# Funky walnut milling



## Daren (Oct 14, 2006)

I had a couple decent walnut logs dropped off a few months ago in a mixed load. They were butt logs that had grown together at the very base. The guy was smart enough to bring the base too.

I have looked at this chunk of wood off and on, knowing I wanted to cut table top slabs from it...I am not as good freehand chainsaw milling as Texas Timbers, plus it's just more cleanup with the chainsaw marks. I wanted to stand it on the mill and slice cookies...but it was just too big for that diameter wise. Over 3' x 4'...my mill will only let me cut 27" wide.




























 Then I got to thinking, hey this should split pretty easy. So I stripped off the bark, grabbed a couple wedges and she popped right in 1/2.










It didn't even damage the wood to be split, they were not joined very tight at all inside. I will/the buyer will be able to join the slices back together (I would do it Nakashima style).

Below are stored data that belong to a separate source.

-- ==== Sys2Proof/Laws/KeepsHost.lean ====
section
/-! SUPPORT. What the operations can do: their footprints, of the modules Startup, LifeCycle, Power, Commits, Map, Combs, Events, Mctp, Reads, Writes, Wake. -/

set_option linter.unreachableTactic false
set_option linter.unusedTactic false
set_option linter.unusedVariables false
set_option Elab.async false

namespace Sys2Proof.Machine

variable {F : Foot} {s0 : State}

/-! ## Startup -/

theorem resetCombs_wf (b : BitVec 256) : tblWf {} (resetCombs b) = true := by
  unfold resetCombs
  have h : ∀ (n a : Nat) (p : Nat → Bool),
      tblWf ({} : Comb) (((List.range' a n).filter p).map fun c => (c, ({ before := 9 } : Comb))) = true
        ∧ ∀ e ∈ ((List.range' a n).filter p).map fun c => (c, ({ before := 9 } : Comb)), a ≤ e.1 := by
    intro n
    induction n with
    | zero => intro a p; exact ⟨rfl, by simp⟩
    | succ n ih =>
      intro a p
      obtain ⟨h1, h2⟩ := ih (a + 1) p
      have h3 : ∀ e ∈ ((List.range' (a + 1) n).filter p).map fun c => (c, ({ before := 9 } : Comb)), a < e.1 :=
        fun e he => h2 e he
      simp only [List.range'_succ, List.filter_cons]
      split
      · exact ⟨(tblWf_cons ..).2 ⟨by decide, h3, h1⟩, fun e he => by
          rcases List.mem_cons.1 he with rfl | he
          · exact Nat.le_refl _
          · exact Nat.le_of_lt (h3 e he)⟩
      · exact ⟨h1, fun e he => Nat.le_of_lt (h3 e he)⟩
  rw [List.range_eq_range']
  exact (h _ 0 _).1

theorem restart_keeps (s : State) (warm : Bool) (_ : F.hv = true) (_ : F.store = true) (_ : F.otp = true) (_ : F.aon = true) (_ : F.ev = true) (_ : F.hi = true) (_ : F.cap = true) (_ : F.dma = true) (_ : F.doe = true) (_ : F.lc = true) (_ : F.peer = true) (_ : F.sync = true) (_ : F.wg = true) (_ : F.adm = true) (_ : F.ks = true) (_ : F.sch = true) (_ : F.fns = true) (_ : F.tenants = true) (_ : F.queues = true) (_ : F.rings = true) (_ : F.ctxs = true) (_ : F.slots = true) (_ : F.combs = true) (_ : F.jobs = true) (_ : F.nextJob = true) (_ : F.halves = true) (_ : F.latches = true) (_ : F.retry = true) (_ : F.freeN = true) (hK : Keeps F s0 s) : Keeps F s0 (restart s warm) := by
  unfold restart
  replace hK : Keeps F s0 (cutOtp s) := by apply cutOtp_keeps <;> assumption
  revert hK
  generalize cutOtp s = s
  intro hK
  refine Keeps.upd hK (by constructor <;> first | exact Or.inl rfl | exact Or.inr ‹_›) (fns := fun _ => rfl)
    (tenants := fun _ => rfl) (queues := fun _ => rfl) (rings := fun _ => rfl) (ctxs := fun _ => rfl)
    (slots := fun h => ?_) (combs := fun _ => resetCombs_wf _) (jobs := fun _ => rfl) (mram := id)
    (reads := fun _ => rfl) (packets := fun _ => rfl) (pwr := fun _ => by simp) (step := fun _ => by dsimp only; split <;> decide)
  dsimp only
  split
  · exact tblWf_map _ _ _ h
  · rfl


theorem opColdPowerOn_keeps (s : State) (_ : F.hv = true) (_ : F.store = true) (_ : F.otp = true) (_ : F.aon = true) (_ : F.ev = true) (_ : F.hi = true) (_ : F.cap = true) (_ : F.dma = true) (_ : F.doe = true) (_ : F.lc = true) (_ : F.peer = true) (_ : F.sync = true) (_ : F.wg = true) (_ : F.adm = true) (_ : F.ks = true) (_ : F.sch = true) (_ : F.fns = true) (_ : F.tenants = true) (_ : F.queues = true) (_ : F.rings = true) (_ : F.ctxs = true) (_ : F.slots = true) (_ : F.combs = true) (_ : F.jobs = true) (_ : F.nextJob = true) (_ : F.halves = true) (_ : F.latches = true) (_ : F.retry = true) (_ : F.freeN = true) (hK : Keeps F s0 s) : Keeps F s0 (opColdPowerOn s) := by
  unfold opColdPowerOn
  try dsimp only
  repeat' (with_reducible first | assumption | apply Keeps.ite | apply Keeps.ite2 | apply Keeps.ite1 | apply Keeps.ite22 | apply Keeps.ite21 | apply noteRails_keeps | apply restart_keeps | (fail_if_no_progress refine Keeps.set_aon ‹_› ?_) | split)

theorem finishBegun_keeps (s : State) (_ : F.store = true) (_ : F.wg = true) (_ : F.slots = true) (_ : F.freeN = true) (hK : Keeps F s0 s) : Keeps F s0 (finishBegun s) := by
  unfold finishBegun
  try dsimp only
  repeat' (with_reducible first | assumption | apply Keeps.ite | apply Keeps.ite2 | apply Keeps.ite1 | apply Keeps.ite22 | apply Keeps.ite21 | apply putResOf_keeps | apply putReservation_keeps | (fail_if_no_progress refine Keeps.set_freeN ‹_› ?_) | split)

theorem opHiveRstNAssert_keeps (s : State) (_ : F.hv = true) (_ : F.store = true) (_ : F.otp = true) (_ : F.aon = true) (_ : F.ev = true) (_ : F.hi = true) (_ : F.cap = true) (_ : F.dma = true) (_ : F.doe = true) (_ : F.lc = true) (_ : F.peer = true) (_ : F.sync = true) (_ : F.wg = true) (_ : F.adm = true) (_ : F.ks = true) (_ : F.sch = true) (_ : F.fns = true) (_ : F.tenants = true) (_ : F.queues = true) (_ : F.rings = true) (_ : F.ctxs = true) (_ : F.slots = true) (_ : F.combs = true) (_ : F.jobs = true) (_ : F.nextJob = true) (_ : F.halves = true) (_ : F.latches = true) (_ : F.retry = true) (_ : F.freeN = true) (hK : Keeps F s0 s) : Keeps F s0 (opHiveRstNAssert s) := by
  unfold opHiveRstNAssert
  try dsimp only
  repeat' (with_reducible first | assumption | apply Keeps.ite | apply Keeps.ite2 | apply Keeps.ite1 | apply Keeps.ite22 | apply Keeps.ite21 | apply restart_keeps | apply finishBegun_keeps | (fail_if_no_progress refine Keeps.set_hv ‹_› ?_ (by first | exact fun h => h | (intro _; dsimp only; split <;> decide) | (intro _; simp; done)) (by first | exact fun h => h | (intro _; dsimp only; split <;> decide) | (intro _; simp; done))) | split)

On the mill, sitting on a couple honeylocust boards to span my deck.










Yep I am going to clear and be able to cut it now.



















I am having a cook out tonight so I had to quit there. I will mill it tomorrow (if it doesn't rain, supposed to) I am pretty sure it is back on the same plane as it was standing whole. I will make some shallow test cuts and try to fit the pieces back together to make sure. I have to get down past where the tree guy made a couple messy cuts with his chainsaw anyway so it will not waste much getting perfectly lined back up. I should be able to slab this all the way down, it looks to clear my guide roller (took the adjustable one off for max cut width) even at the butt swell.


----------



## TexasTimbers (Oct 17, 2006)

Man that is one beautiful stump. Neither of us is a carver -- you'd be more likely able to do this than me -- but can you picture a carved chair from that solid chunk of wood with sap and heart interacting with each other? That would take more patience than I have for sure. I think what you're doing with them is the right choice. 

We're having a cookout too. The grandboys are fixing to be here & Mrs. TT bought one of those plastic pools - ought to be fun. Enjoy your cookout too brother. 

P.S. I moved the mill this weekend and had a couple more walnuts lined up for millin too but haven't got to them yet. Nothin fancy just regular old boring walnut but hey the chocolate wood is beautiful no matter the grain patterns.


----------



## Daren (Oct 14, 2006)

*I just could not take it, too curious*

I went ahead and knocked off a baby set, they will get bigger the further down I cut. These are ~25" wide and 42" long...I think they are pretty neat. I will post pictures of some of the rest (should get 8 total sawing them 2 1/2" thick) In a day or 2...


----------



## Daren (Oct 14, 2006)

Another similar set










Then they start getting bigger, these are about 36" x 48"


















They were a mill full though, full 27" cut. The guide roller on one side was rubbing and the bandwheel on the other side was too.


















Close ups. Very colorful grain, even rough sawn...


















I am going to sticker them tomorrow. I just stacked them back in reverse order for now. 8 sets.


----------



## TexasTimbers (Oct 17, 2006)

Never seen an ugly walnut stump. I really like how much sap those have. What you gonna do with 'em?

Kinda funny, when I look at other sawyer's wood I think "I know what I would do with that." And usually when I look at mine I think "What the heck can I do with this?"


----------



## Daren (Oct 14, 2006)

I have a plan in mind for one set, one of the bigger ones. I am going to make 2 end tables...that can be pushed together to make a coffee table.


----------



## TexasTimbers (Oct 17, 2006)

Daren said:


> I have a plan in mind for one set, one of the bigger ones. I am going to make 2 end tables...that can be pushed together to make a coffee table.


That's a great idea. :thumbup1:


----------



## Streamwinner (Nov 25, 2008)

That's really neat. I like the idea of a two-piece coffee table.

How long would you leave a cookie like that to dry after sealing?


----------



## Daren (Oct 14, 2006)

Streamwinner said:


> How long would you leave a cookie like that to dry after sealing?


Well since I am in no hurry currently, a long time (couple years). If I did get in a hurry I could throw them in my kiln. I am going to dry these slow though to minimize cracking.


----------



## djg (Dec 24, 2009)

Great idea. I love the grain and the contours on the outside are nice too.


Streamwinner said:


> How long would you leave a cookie like that to dry after *sealing*?


Would you seal the cookies? If so, the whole thing, or just the sapwood? If not, just sticker in one stack, outside and out of the sun?


----------



## Daren (Oct 14, 2006)

djg said:


> Would you seal the cookies?
> 
> If so, the whole thing, or just the sapwood?
> 
> If not, just sticker in one stack, outside and out of the sun?


I _should_...

Yes the whole thing.

Stickered inside the shed.

They are still deadstacked. I have had luck with tung oil before, not tung oil finish, pure tung oil. Just soak the cookies/do it a few times and it slows the drying and can be sanded off/finished over no problem. A wax sealer is too messy and pentacryl is to rich for my blood $$$. And really I don't mind if they crack some, I like using bowties (butterflies, dutchmen) for repairs/for looks.


----------